La cucina romanesca Partendo dalla tradizione enogastronomica di Roma, città da sempre aperta alle influenze ed alle contaminazioni più diverse, il progetto si propone di ricreare i percorsi storici dei prodotti che ne caratterizzano il gusto. La cucina tradizionale romanesca nasce e si sviluppa attorno a tre filoni fondamentali. Il primo germoglia nei pressi del vecchio mattatoio di Testaccio, ed è la cucina del ‘’quinto quarto’’. I lavoranti del macello, le fraschette e le osterie che lo circondano, danno vita ad una cucina straordinaria e schietta, strutturata sulle rimanenze degli animali macellati, dopo la vendita ai benestanti delle parti pregiate, rappresentate dai due quarti anteriori e da quelli posteriori. Il restante ‘’quinto quarto’’ genera quindi una cucina di recupero che ancor oggi esercita un’irresistibile attrazione nei confronti dell’universo sensoriale dei buongustai. La trippa alla romana, caratterizzata dalla presenza della menta romana e da una generosa spolverata di pecorino grattugiato, la coda alla vaccinara, la coratella d’abbacchio (agnello) coi carciofi, le animelle, snobbate dai più ma ricercatissime nella cucina francese (le rinomate ris de veau). Il secondo filone, che cresce all’interno del Ghetto, è quello della cucina giudaico-romanesca, prodiga di preparazioni gustose: dai croccanti carciofi alla giudia agli irresistibili filetti di baccalà, fino alla torta di ricotta e visciole. Una terza fonte di ispirazione si è arricchita con le tradizioni della cucina della campagna romana, patria di carciofi romaneschi, di abbacchi e di formaggi di pecora, e dei Castelli Romani, culla del Frascati e della Porchetta di Ariccia, ma anche di succulente fettuccine, condite con le “regaje” di pollo. Una cucina insomma, famosa in tutto il mondo, incentrata su prodotti poveri ma genuini, che un territorio munifico assembla sapientemente da secoli. La cucina di Roma: gli spaghetti all’amatriciana, i carciofi alla giudia, la coda alla vaccinara, compendia, insomma, niente di più che l’incontro virtuoso con le terre del Lazio, coi suoi prodotti e con le sue tradizioni, culturali e gastronomiche.
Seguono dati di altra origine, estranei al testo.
-- ==== Sys2Proof/Machine/Woane.lean ====
section
/-! DEFINITION. Woane (chapter 14): what a received packet passes, epochs and DOWN peers, HELLO, flows as sender and receiver,
credits, acknowledgements, retransmission, rates, audits and exchanges (R336 to R352, R356). -/

namespace Sys2Proof.Machine

open Sys2Proof

/-! ### What is held with a peer's epoch (R339, R340) -/

/-- The flows with a peer close; their buffers and credits end with them. -/
def State.closeFlows (s : State) (rank : Nat) : State :=
  (s.modFabric fun f => { f with tx := f.tx.filter (fun x => !(x.rank == rank)), rx := f.rx.filter (fun x => !(x.rank == rank)) }).modPeer rank
    fun p => { p with ceSeen := [] }

/-- A plot search in progress that a member leaves ends at its stage's boundary with NOT_READY (R356). -/
def State.plotLost (s : State) (rank : Nat) : State :=
  let hit := fun (r : Req) => s.isPlotReq r && (decide (r.stage = .scan) || decide (r.stage = .exact) || decide (r.stage = .fetch))
  s.modAns fun a => { a with reqs := updWhere hit (fun r => { r with status := some .notReady, awaiting := r.awaiting.filter (· != rank) }) a.reqs }

/-- The votes of a peer in commits not yet decided. -/
def State.dropVotes (s : State) (rank : Nat) : State :=
  let s := s.modTables fun t => { t with list := t.list.map fun x =>
    { x with publish := x.publish.map fun p => if p.phase = .preparing then { p with yes := p.yes.filter (· != rank) } else p } }
  s.modFabric fun f => { f with
    plotCommits := f.plotCommits.map fun c => if c.phase = .preparing then { c with yes := c.yes.filter (· != rank) } else c }

/-- Everything held with a peer's old epoch ends (R196, R201, R222, R356). -/
def State.endPeer (s : State) (rank : Nat) : State :=
  let gone := s.fabric.exchanges.filter fun x => x.rank == rank
  let s := s.closeFlows rank
  let s := (gone.filter fun x => x.kind == 0).foldl (fun s x => s.loseServer x.sid rank) s
  let s := (s.plotLost rank).modFabric fun f => { f with exchanges := f.exchanges.filter fun x => !(x.rank == rank) }
  (((s.peerTables rank).dropVotes rank)).graftEpoch

/-- OPEN on every flow to a peer that is not open (R340, R343). -/
def State.openFlows (s : State) (rank : Nat) : State :=
  (List.range 4).foldl (fun s c => if (s.tx rank c).opened then s else s.sendPacket rank pktOpen c 0 false false [BitVec.ofNat 8 c]) s

/-- A packet shows a higher epoch of a peer (R339, R343). -/
def State.peerEpoch (s : State) (rank srcEpoch : Nat) : State :=
  let s := (s.endPeer rank).modFabric fun f => { f with epochChanges := satInc f.epochChanges }
  (s.modPeer rank fun p => { p with knownEpoch := srcEpoch, down := false }).openFlows rank

/-- The sled's own epoch rises without a reset: every flow ends, and so does a graft attempt (R222, R338, R343).  The sled is itself
a member of each plot search that it runs, so those end at their stages' boundaries (R356). -/
def State.raiseEpoch (s : State) : State :=
  let s := (s.count ctrEpoch).plotLost s.ownRank
  let s := s.modAns fun a => { a with reqs := updWhere s.isPlotReq (fun r => { r with awaiting := [] }) a.reqs }
  let s := s.modFabric fun f => { f with epoch := f.epoch + 1, tx := [], rx := [], exchanges := f.exchanges.filter fun x => x.kind == 0 }
  s.ownTables.graftEpoch

/-- PEER_DOWN_TIMEOUT: no packet from a peer for 1.0 s (R340). -/
def execPeerDownTimeout (rank : Nat) (s : State) : Outcome :=
  .next (if s.others.contains rank ∧ (s.peer rank).down = false then
      let s := (s.modPeer rank fun p => { p with down := true, deadEpoch := p.knownEpoch }).modFabric fun f => { f with downs := satInc f.downs }
      s.endPeer rank
    else s)

/-! ### A received packet (R339, R342) -/

def State.woaneStale (s : State) : State := s.modFabric fun f => { f with stale := satInc f.stale }

/-- The rules of R339 in order.  `dst` is DST_EPOCH, none for HELLO and OPEN, to which the third does not apply. -/
def State.woaneCheck (s : State) (rank srcEpoch : Nat) (tagOk : Bool) (dst : Option Nat) : Bool × State :=
  let p := s.peer rank
  if !tagOk || !s.others.contains rank || p.foreign then (false, s.woaneStale)
  else if srcEpoch ≤ p.deadEpoch then (false, s.woaneStale.sendHello rank true srcEpoch)
  else if (match dst with | some d => decide (srcEpoch < p.knownEpoch) || decide (d ≠ s.fabric.epoch) | none => false) then (false, s.woaneStale)
  else if p.knownEpoch < srcEpoch then (true, s.peerEpoch rank srcEpoch)
  else (true, s)

/-! ### HELLO (R340, R350, R358) -/

/-- HELLO_TIMER: a HELLO to every member each 10 ms. -/
def execHelloTimer (s : State) : Outcome := .next s.helloAll

/-- What a HELLO that passed the checks says.  After one that raises the sled's epoch, the next HELLO reopens the flows (R340). -/
def State.takeHello (s : State) (rank : Nat) (b : HelloBody) : State :=
  if b.dead ∧ b.deadEpoch < s.fabric.epoch then s
  else
    let raised := decide (b.dead ∧ b.deadEpoch = s.fabric.epoch)
    let s := if raised then s.raiseEpoch else s
    let old := s.path
    let s := s.modPeer rank fun p => { p with portMask := b.portMask, load := b.load }
    let s := s.auditChanged old
    (if raised then s else s.openFlows rank).settleReroute

/-- A HELLO from a sled: other settings make it a non-member; else the rules of R339, and what it says. -/
def State.receiveHello (s : State) (rank srcEpoch : Nat) (tagOk : Bool) (b : HelloBody) : State :=
  if !s.others.contains rank then s.woaneStale
  else if b.plotId ≠ s.plotId ∨ b.listDigest ≠ s.listDigest then (s.modPeer rank fun p => { p with foreign := true }).woaneStale
  else
    let r := (s.modPeer rank fun p => { p with foreign := false }).woaneCheck rank srcEpoch tagOk none
    if r.1 then r.2.takeHello rank b else r.2

/-- HELLO. -/
def execHello (rank srcEpoch : Nat) (body : HelloBody) (s : State) : Outcome := .next (s.receiveHello rank srcEpoch true body)

/-! ### Flows as receiver (R343 to R346, R351) -/

def State.rx? (s : State) (b c : Nat) : Option RxFlow := s.fabric.rx.find? fun f => f.rank == b && f.cls == c

def State.setRx (s : State) (f : RxFlow) : State :=
  s.modFabric fun x => { x with rx := upsert (fun g => g.rank == f.rank && g.cls == f.cls) f x.rx }

/-- CREDITS of the settings. -/
def State.credits (s : State) : Nat := match s.fabric.plot with | some p => p.credits | none => 0

/-- SACK: bit i for PSN CUM_PSN + 1 + i. -/
def RxFlow.sack (f : RxFlow) : W64 :=
  (List.range 64).foldl (fun v i => setBit v i (f.buffered.any fun b => b.1 == f.cumPsn + 1 + BitVec.ofNat 32 i)) 0

/-- The 32 bytes of an acknowledgement (table *Acknowledgement payload*). -/
def RxFlow.ackBytes (f : RxFlow) : Buf :=
  List.replicate 8 0 ++ leBytes 4 f.cumPsn.toNat ++ leBytes 8 f.sack.toNat ++ leBytes 8 f.returned ++ leBytes 4 f.ceTotal.toNat

/-- Send an acknowledgement of a kind: what has arrived and been released is reported. -/
def State.sendAck (s : State) (b c kind : Nat) : State :=
  match s.rx? b c with
  | none => s
  | some f => (s.setRx { f with sinceAck := 0, unreported := false }).sendPacket b kind c 0 false false f.ackBytes

/-- OPEN is answered with OPEN_OK; a repeated OPEN finds its flow. -/
def State.takeOpen (s : State) (b c : Nat) : State :=
  if 4 ≤ c then s
  else
    let s := if (s.rx? b c).isSome then s else s.setRx { rank := b, cls := c, grant := s.credits }
    let g := match s.rx? b c with | some f => f.grant | none => 0
    s.sendPacket b pktOpenOk c 0 false false [BitVec.ofNat 8 c, BitVec.ofNat 8 g]

/-- OPEN (R343). -/
def execOpenFlow (rank cls : Nat) (s : State) : Outcome := .next (if s.others.contains rank then s.takeOpen rank cls else s)

/-- CUM_PSN advances over what is buffered. -/
def advanceCum (have_ : W32 → Bool) : Nat → W32 → W32
  | 0, c => c
  | n + 1, c => if have_ (c + 1) then advanceCum have_ n (c + 1) else c

/-- A DATA packet: accepted in the window of 64 after CUM_PSN, buffered on its first receipt (R344, R345). -/
def State.takeData (s : State) (b c : Nat) (psn : W32) (first last ce : Bool) (payload : Buf) : State :=
  match s.rx? b c with
  | none => s.woaneStale
  | some f =>
    let d := (psn - f.cumPsn).toNat
    let f := { f with ceTotal := if ce then f.ceTotal + 1 else f.ceTotal, unreported := true }
    if d < 1 ∨ 64 < d then (s.setRx f).woaneStale
    else
      let dup := f.buffered.any fun x => x.1 == psn
      let buffered := if dup then f.buffered else f.buffered ++ [(psn, first, last, payload)]
      let inOrder := decide (d = 1) && !dup
      let cum := advanceCum (fun p => buffered.any fun x => x.1 == p) 64 f.cumPsn
      let n := if inOrder then f.sinceAck + 1 else f.sinceAck
      let s := s.setRx { f with buffered := buffered, cumPsn := cum, sinceAck := n }
      if !inOrder || decide (8 ≤ n) then s.sendAck b c pktAck else s

/-- A DATA packet of a flow would be accepted: in the window, and not yet buffered (R345). -/
def State.fresh? (s : State) (b c : Nat) (psn : W32) : Bool :=
  match s.rx? b c with
  | some f => decide (1 ≤ (psn - f.cumPsn).toNat) && decide ((psn - f.cumPsn).toNat ≤ 64) && !f.buffered.any fun x => x.1 == psn
  | none => false

/-- ACK_TIMER: 20 µs after an arrival or a release that no ACK reports (R345). -/
def execAckTimer (rank cls : Nat) (s : State) : Outcome :=
  .next (match s.rx? rank cls with
    | some f => if f.unreported then s.sendAck rank cls pktAck else s
    | none => s)

/-- The packets of the message that begins at a PSN, when the whole message is there; the first argument bounds their number. -/
def messagePsns (buffered : List (W32 × Bool × Bool × Buf)) : Nat → W32 → Option (List W32)
  | 0, _ => none
  | n + 1, p =>
    match buffered.find? fun x => x.1 == p with
    | none => none
    | some (_, _, last, _) => if last then some [p] else (messagePsns buffered n (p + 1)).map fun l => p :: l

/-- BUFFER_RELEASE: the consumer has taken the oldest message, which begins at `psn` and is whole (R343, R344). -/
def execBufferRelease (rank cls : Nat) (psn : W32) (s : State) : Outcome :=
  .next (match s.rx? rank cls with
    | none => s
    | some f =>
      match f.buffered.find? fun x => x.1 == psn, messagePsns f.buffered 2049 psn with
      | some (_, first, _), some l =>
        let place := fun (p : W32) => (p - f.cumPsn + 0x80000000#32).toNat
        let oldest := f.buffered.all fun x => decide (place psn ≤ place x.1)
        if first = true ∧ oldest = true ∧ l.all (fun p => decide (place p ≤ 2 ^ 31)) = true then
          s.setRx { f with buffered := f.buffered.filter (fun x => !l.contains x.1), returned := f.returned + l.length, unreported := true }
        else s
      | _, _ => s)

/-- AUDIT is answered at once (R351). -/
def execAudit (rank cls : Nat) (_nextPsn : W32) (s : State) : Outcome := .next (s.sendAck rank cls pktAuditReply)

/-! ### Flows as sender (R343, R344, R346 to R348, R351) -/

/-- OPEN_OK opens a flow at PSN 0 with the grant. -/
def State.takeOpenOk (s : State) (b c credits : Nat) : State :=
  if 4 ≤ c ∨ (s.tx b c).opened = true then s
  else (s.setTx { (s.tx b c) with opened := true, grant := credits, nextPsn := 0, returnedSeen := 0, unacked := []
                                  cumSeen := 0xFFFFFFFF#32, timerUs := 200, expiries := 0, auditing := false }).pump b c

/-- OPEN_OK. -/
def execOpenOk (rank cls credits : Nat) (s : State) : Outcome :=
  .next (if s.others.contains rank then s.takeOpenOk rank cls credits else s)

/-- PSN a is b or lies before b, modulo 2³². -/
def psnAtMost (a b : W32) : Bool := decide ((b - a).toNat < 2 ^ 31)

/-- An acknowledgement shows a PSN as received. -/
def AckBodyShows (k : AckBody) (p : W32) : Bool :=
  psnAtMost p k.cum || (List.range 64).any fun i => k.sack.getLsbD i && p == k.cum + 1 + BitVec.ofNat 32 i

/-- A PSN after which another has been acknowledged: a gap. -/
def AckBodyGap (k : AckBody) (p : W32) : Bool :=
  (List.range 64).any fun i => k.sack.getLsbD i && p != k.cum + 1 + BitVec.ofNat 32 i && psnAtMost p (k.cum + 1 + BitVec.ofNat 32 i)

/-- The cumulative counts of an acknowledgement: they only grow. -/
def TxFlow.take (f : TxFlow) (k : AckBody) : TxFlow :=
  let moved := decide (k.cum ≠ f.cumSeen) && psnAtMost f.cumSeen k.cum
  { f with returnedSeen := max f.returnedSeen k.returned, unacked := f.unacked.filter fun x => !AckBodyShows k x.1
           cumSeen := if moved then k.cum else f.cumSeen, timerUs := if moved then 200 else f.timerUs, expiries := if moved then 0 else f.expiries }

/-- Send PSNs again, each counted on its port. -/
def State.resend (s : State) (b c : Nat) (l : List (W32 × Bool × Bool × Buf)) : State :=
  l.foldl (fun s x =>
    let s := match s.path b c with | some (p, _) => s.bumpPort p 6 | none => s
    s.sendPacket b pktData c x.1 x.2.1 x.2.2.1 x.2.2.2) s

/-- The rate falls when CE_TOTAL of a flow has risen, at most once in 50 µs (R346, R348). -/
def State.takeCe (s : State) (b c : Nat) (total : W32) : State :=
  let p := s.peer b
  let seen := (assocGet c p.ceSeen).getD 0
  if total.toNat = seen then s
  else
    let may := match p.lowered with | some t => decide (countsOfUs 50 ≤ s.elapsed t) | none => true
    let now := s.pclk
    s.modPeer b fun p =>
      let p := { p with ceSeen := assocSet c total.toNat p.ceSeen }
      if may then { p with rate := max (3 * p.rate / 4) 5000, lowered := some now } else p

/-- ACK: counts, gaps, rate, and what the credits allow (R344, R347, R348). -/
def State.takeAck (s : State) (b c : Nat) (k : AckBody) : State :=
  let f := s.tx b c
  if f.opened then
    let f' := f.take k
    let s := (s.setTx f').takeCe b c k.ceTotal
    (s.resend b c (f'.unacked.filter fun x => AckBodyGap k x.1)).pump b c
  else s

/-- ACK. -/
def execAck (rank cls : Nat) (body : AckBody) (s : State) : Outcome := .next (s.takeAck rank cls body)

/-- RETRANSMIT_TIMER: every unacknowledged PSN again; the timer doubles up to 12.8 ms; from the third expiry on, and for an
audit without its reply, an AUDIT (R347, R351). -/
def execRetransmitTimer (rank cls : Nat) (s : State) : Outcome :=
  .next (
    let f := s.tx rank cls
    if f.opened = true ∧ (f.unacked ≠ [] ∨ f.auditing = true) then
      let f' := { f with timerUs := min (2 * f.timerUs) 12800, expiries := f.expiries + 1 }
      let s := (s.setTx f').resend rank cls f.unacked
      if 3 ≤ f'.expiries ∨ f.auditing = true then s.audit rank cls else s
    else s)

/-- WOANE_RATE_TIMER: 55 µs without a rise of CE_TOTAL (R348). -/
def execWoaneRateTimer (rank : Nat) (s : State) : Outcome :=
  .next (if s.others.contains rank then s.modPeer rank fun p => { p with rate := min (p.rate + 10000) 1600000 } else s)

/-- AUDIT_REPLY: RETURNED_SEEN rises, and every PSN the reply does not show is sent again (R351). -/
def State.takeAuditReply (s : State) (b c : Nat) (k : AckBody) : State :=
  let f := s.tx b c
  if f.opened then
    let f' := { (f.take k) with auditing := false }
    (((s.setTx f').resend b c f'.unacked).pump b c).settleReroute
  else s

/-- AUDIT_REPLY. -/
def execAuditReply (rank cls : Nat) (body : AckBody) (s : State) : Outcome := .next (s.takeAuditReply rank cls body)

/-! ### WOANE_PACKET_RECEIVE -/

def parseHello (b : Buf) : HelloBody :=
  { plotId := BitVec.ofNat 64 (Buf.le b 0 8), listDigest := Buf.slice b 8 8, portMask := BitVec.ofNat 12 (Buf.le b 16 2)
    dead := decide (Buf.at b 18 = 1), load := Buf.le b 19 4, deadEpoch := Buf.le b 23 4 }

def parseAck (b : Buf) : AckBody :=
  { cum := BitVec.ofNat 32 (Buf.le b 8 4), sack := BitVec.ofNat 64 (Buf.le b 12 8), returned := Buf.le b 20 8, ceTotal := BitVec.ofNat 32 (Buf.le b 28 4) }

/-! ### Exchanges (R352, R359) -/

/-- EXCHANGE_TIMEOUT: a sub-lookup is lost (R196); no chapter gives a plot search a timeout, so its exchange stays (R359). -/
def execExchangeTimeout (id : Nat) (s : State) : Outcome :=
  .next (match s.fabric.exchanges.find? fun x => x.id == id && x.kind == 0 with
    | none => s
    | some x => ((s.modFabric fun f => { f with timeouts := satInc f.timeouts, exchanges := f.exchanges.filter fun y => !(y.id == id) }).loseServer x.sid x.rank))

end Sys2Proof.Machine
end

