/-- A readiness bit stands as its conditions do, and no bit stands after the change whose own conditions no longer hold (R314,
R407); when FLASHMAP sets, the decisions recorded on flash are sent again (R204, R222), and otherwise nothing else changes.
Slot signals (R431, R451 to R455): what each event sets, and that a RESET_L assertion shorter than 10 µs has no effect.
The Start condition turns the regulators on, only with PWR_EN asserted, the bank charged, no trip that holds them off and at
least 10 regulator modules (R430, R431, R441, R445, R454). -/
def Obligations.ReadinessAndSlots : Prop :=
  (∀ (s : State) (b : Nat), b < 68 → Gives (.readinessChange b) s fun t =>
     ((b ≠ bitFlashmap ∨ s.isReady bitFlashmap = true ∨ s.bitCond bitFlashmap = false) →
       t = { s with boot := { s.boot with ready := t.boot.ready } })
     ∧ (∃ sent, t = { s with boot := { s.boot with ready := t.boot.ready }
                             fabric := { s.fabric with tx := t.fabric.tx, portStats := t.fabric.portStats }
                             out := sent ++ s.out, frames := t.frames })
     ∧ (b ≠ bitIndex → b ≠ bitTables → b ≠ bitGraft → t.isReady b = s.bitCond b)
     ∧ ∀ i ∈ [bitHostport, bitLoom, bitFlashmap, bitWoane, bitIndex, bitTables, bitGraft], t.isReady i = true → t.bitCond i = true)
  ∧ (∀ (s : State),
       exec .housekeepingPowerOn s = .next { s with power := { s.power with housekeeping := true } }
       ∧ (s.power.housekeeping = true → exec .holdupBankCharged s = .next { s with power := { s.power with bankCharged := true } })
       ∧ (s.power.housekeeping = false → Ignores .holdupBankCharged s)
       ∧ (∀ pins, exec (.presentLChange true pins) s = .next { s with power := { s.power with presentL := true, slotPins := pins } })
       ∧ (∀ pins, exec (.presentLChange false pins) s = .next { s with power := { s.power with presentL := false, slotPins := 0x3F#6 } })
       ∧ (s.power.pwrEn = false → exec .pwrEnAssert s = .next { s with power := { s.power with
           pwrEn := true, runStart := 0, startSeen := false, tripLatched := s.power.tripLatched && s.power.thermtrip } })
       ∧ (s.power.startMet = true → s.power.regulatorsOn = true → exec .pwrgdAssert s = .next { s with power := { s.power with pwrgd := true } })
       ∧ (s.power.startMet = false ∨ s.power.regulatorsOn = false → Ignores .pwrgdAssert s)
       ∧ exec .resetLRelease s = .next { s with power := { s.power with resetL := false } }
       ∧ (∀ us, us < 10 → Ignores (.resetLAssert us) s)
       ∧ (∀ us, 10 ≤ us → s.power.flush = none → Gives (.resetLAssert us) s fun t =>
           t.power.resetL = true ∧ t.boot.phase = .off ∧ t.sasel.subs = [] ∧ t.power.startedSince = s.power.startedSince))
  ∧ (∀ s : State,
       let may := s.power.pwrEn = true ∧ s.power.bankCharged = true ∧ s.power.overTripped = false ∧ s.power.tripLatched = false
         ∧ 10 ≤ popCount s.power.regulators ∧ s.power.offAfterFlush = false
       (may → exec .startCondition s = .next { s with power := { s.power with
           startMet := true, startSeen := true, regulatorsOn := true, startedSince := (if s.power.regulatorsOn = true then s.power.startedSince else false) } })
       ∧ (¬ may → Ignores .startCondition s)
       ∧ exec .excursionEnd s = .next { s with power := { s.power with excursion := false, runRange := 0 } })

/-- The three operations of the config flash controller (R415): a read returns the word, a program leaves the AND of old and new
in that word, an erase leaves every word of the sector 0xFFFF_FFFF and its flag cell erased; nothing else changes.
A counter of config flash counts by 1, whichever of its sectors is in use, and no other counter changes; while an update
writes the image region the count waits (R419, R423). The rank epoch in use follows its counter.
ERASE_FLAG_REPAIR erases every flagged sector outside the image region again, lists it and clears its bit (R417). -/
def Obligations.ConfigFlashKeeps : Prop :=
  (∀ (s : State),
     (∀ a, a < 16777216 → exec (.configReadWord a) s = .next { s with out := .wire .readRequest 0 [a, (s.cfgRead a).toNat] :: s.out, frames := s.frames })
     ∧ (∀ a v, a < 16777216 → Gives (.configProgramWord a v) s fun t =>
         t.cfgRead a = s.cfgRead a &&& v ∧ (∀ b, b ≠ a → t.cfgRead b = s.cfgRead b)
         ∧ t = { s with boot := { s.boot with cfgWords := t.boot.cfgWords } })
     ∧ (∀ n, n < 16384 → Gives (.configEraseSector n) s fun t =>
         (∀ a, a / 1024 = n → t.cfgRead a = 0xFFFFFFFF#32) ∧ (∀ a, a / 1024 ≠ n → t.cfgRead a = s.cfgRead a) ∧ n ∉ t.boot.cfgFlags
         ∧ t = { s with boot := { s.boot with cfgWords := t.boot.cfgWords, cfgFlags := t.boot.cfgFlags } }))
  ∧ ((∀ (s : State) (c : Nat), c < 5 → s.boot.update = none → (s.ctrNext c).isSome = true → s.counter c < 0xFFFFFFFF →
       (Gives (.counterIncrement c) s fun t =>
         t.counter c = s.counter c + 1 ∧ (∀ k, k < 5 → k ≠ c → t.counter k = s.counter k) ∧ (c = ctrEpoch → t.fabric.epoch = s.counter c + 1)))
     ∧ (∀ (s : State), s.boot.update = none → (s.ctrNext ctrHours).isSome = true → s.counter ctrHours < 0xFFFFFFFF →
         Gives .poweredHoursTimer s fun t => t.counter ctrHours = s.counter ctrHours + 1)
     ∧ (∀ (s : State) (c : Nat), c < 5 → c ≠ ctrEpoch → s.boot.update ≠ none →
         exec (.counterIncrement c) s = .next { s with boot := { s.boot with cfgWaiting := s.boot.cfgWaiting ++ [(c, none)] } }))
  ∧ (∀ s : State, s.boot.phase = .firmware → Gives .eraseFlagRepair s fun t =>
       (∀ x, x ∈ t.boot.flagged ↔ x ∈ s.boot.flagged ∧ x < 4096)
       ∧ t.boot.erasedAgain = s.boot.erasedAgain ++ s.boot.flagged.filter (fun x => decide (4096 ≤ x))
       ∧ (∀ a, a / 1024 ∈ s.boot.flagged → 4096 ≤ a / 1024 → t.cfgRead a = 0xFFFFFFFF#32)
       ∧ (∀ a, a / 1024 < 4096 → t.cfgRead a = s.cfgRead a)
       ∧ t = { s with boot := { s.boot with cfgWords := t.boot.cfgWords, cfgFlags := t.boot.cfgFlags, flagged := t.boot.flagged
                                            erasedAgain := t.boot.erasedAgain } })

/-- An item that is written is the item in force, whichever copy it went to (R418); while an update writes the image region it
waits (R423). -/
def Obligations.ItemWrittenIsInForce : Prop :=
  ∀ (s : State) (item : Nat) (payload : Buf), 1 ≤ item → item ≤ 3 → payload.length ≤ (itemCopies item).2.2 * 4096 - 32 →
    (s.boot.update = none → s.itemNextGen item < 2 ^ 32 → Gives (.configItemWrite item payload none) s fun t =>
      t.item item = some payload ∧ t = { s with boot := { s.boot with cfgWords := t.boot.cfgWords, cfgFlags := t.boot.cfgFlags } })
    ∧ (s.boot.update ≠ none → exec (.configItemWrite item payload none) s =
        .next { s with boot := { s.boot with cfgWaiting := s.boot.cfgWaiting ++ [(item, some payload)] } })

/-- An update whose image passes every check (R422, R424, R330): it completes OK and is in progress, as one of recovery where
the sled is in recovery, and only config flash and the flags of the sectors it writes change; an image that fails a check
leaves config flash as it was.
ATTEST (R425, R426): the body with the four registers and the nonce, then 2,420 B of signature (free), go to B, and RESULT0
is 2,612. -/
def Obligations.UpdateAndAttest : Prop :=
  (∀ (s : State) (sid : Nat) (u : Sub) (img : FwImage), Begins s sid 0xE8 u →
     (s.updateErrs img u.entry.length.toNat = [] →
       (s.boot.phase = .firmware → ((parseFwHeader img.head).saselRev / 256 = s.boot.saselRev.toNat / 256 ∨ u.entry.arg0 = 1) →
         Gives (.updateFirmware sid (some img) none) s fun t =>
           t.boot.update = some { sid := sid, recovery := false } ∧ EndsWith t sid u (okResult u 0 0)
           ∧ t = { s with boot := { s.boot with cfgWords := t.boot.cfgWords, cfgFlags := t.boot.cfgFlags, update := t.boot.update, flagged := t.boot.flagged }
                          sasel := { s.sasel with subs := t.sasel.subs } })
       ∧ (s.boot.phase = .recovery → Gives (.updateFirmwareRecovery sid (some img) none) s fun t =>
           t.boot.update = some { sid := sid, recovery := true } ∧ EndsWith t sid u (okResult u 0 0)
           ∧ (∀ x ∈ t.boot.flagged, 4096 ≤ x)
           ∧ t = { s with boot := { s.boot with cfgWords := t.boot.cfgWords, cfgFlags := t.boot.cfgFlags, update := t.boot.update, flagged := t.boot.flagged }
                          sasel := { s.sasel with subs := t.sasel.subs } }))
     ∧ (s.updateErrs img u.entry.length.toNat ≠ [] → s.boot.phase = .recovery →
         exec (.updateFirmwareRecovery sid (some img) none) s = .next (s.finish sid { status := firstStatus (s.updateErrs img u.entry.length.toNat) }))
     ∧ (s.updateErrs img u.entry.length.toNat ≠ [] → s.boot.phase = .firmware → Gives (.updateFirmware sid (some img) none) s fun t =>
         ∃ st : Status, st ≠ .ok ∧ t = s.finish sid { status := st }))
  ∧ (∀ (s : State) (sid : Nat) (u : Sub) (ok : Bool), Begins s sid 0x72 u → 2612 ≤ u.entry.length.toNat → Reaches u (s.quoteBody u.entry.nonce ++ Buf.slice (Config.signature (s.quoteBody u.entry.nonce) s.free) 0 2420).length ok →
       exec (.attest sid ok) s = .next
         ((({ s with free := s.free + 1 } : State).writeB u (s.quoteBody u.entry.nonce ++ Buf.slice (Config.signature (s.quoteBody u.entry.nonce) s.free) 0 2420)).finish
           sid (okResult u 2612 0)))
E merita un viaggio andarli a riscoprire, vagando tra artigiani che si tramandano antichi saperi, cantine che si rinnovano, nel rispetto della tradizione, feste che evocano riti ancestrali di ringraziamento alla terra, sagre che non dimenticano il ruolo rivestito in passato da prodotti umili, ma di fondamentale importanza per i fabbisogni nutrizionali ed economici di popolazioni e di territori. E di certo non sono solo i dintorni di Roma e della sua provincia a meritare visibilità e fama. Anche se sono particolarmente prodighi di opportunità golose i Castelli Romani, già ricordati nell’antichità da antesignani della cultura del gusto: come Plinio il Vecchio, cantore dei suoi vini e delle sue pietanze, ed è decisamente interessante il percorso di accoglienza che si sviluppa, tra flessuosi fila-

Frosinone e la Ciociaria

Viterbo e la Tuscia

Benedetta da un territorio generoso che fin dalle civiltà preromane ha gratificato i popoli che lo abitavano di una grande varietà di specie, animali e vegetali, la cucina ciociara ha tradizioni e radici antiche. Agricoltura e allevamento hanno valorizzato le caratteristiche dei prodotti locali e la vicinanza con Roma ha raffinato una sapienza culinaria, secolarmente sedimentata, che arriva fino ai giorni nostri, e che ha fatto, durante l’impero romano, per tutto il Medio evo e buona parte del Rinascimento, di questo territorio, la vera dispensa di Roma, per papi, principi, imperatori e gente comune. Il viaggiatore goloso troverà ad accoglierlo una rete di piccoli allevatori, che forniscono capretti e agnelli alla ristorazione del territorio e incontrerà, a Guarcino, il caratteristico prosciutto e gli insaccati tradizionali. E ancora capolavori dell’artigianato caseario, come la Marzolina ed il Gran Cacio di Morolo e l’antico Pecorino di Picinisco, le mozzarelle e le caciottine di bufala di Amaseno. Fragranti prodotti dell’arte bianca: dal pane ciociaro ai dolci da forno, e l’odoroso tartufo di Campoli Appennino, pregiato e ricercatissimo. Ad annaffiare la cucina, ricca di primi che evocano i suoni ed i profumi della memoria, come le caratteristiche fettuccine ed i ‘’fini fini’’, o piatti sontuosi, come il tipico ‘’timballo di Bonifacio VIII’’, che ricorda il Papa Bendetto Caetani, originario di Anagni: un trionfo di carni di manzo macinate, a foggia di polpette, regaglie di pollo, guanciale a fettine, prosciutto, formaggio pecorino, uova, funghi, salse di pomodoro e pasta all’uovo, vini in grande crescita. Tra i bianchi la Passerina del Frusinate, il robusto Cesanese del Piglio, unica D.o.c.g. regionale, tra i rossi.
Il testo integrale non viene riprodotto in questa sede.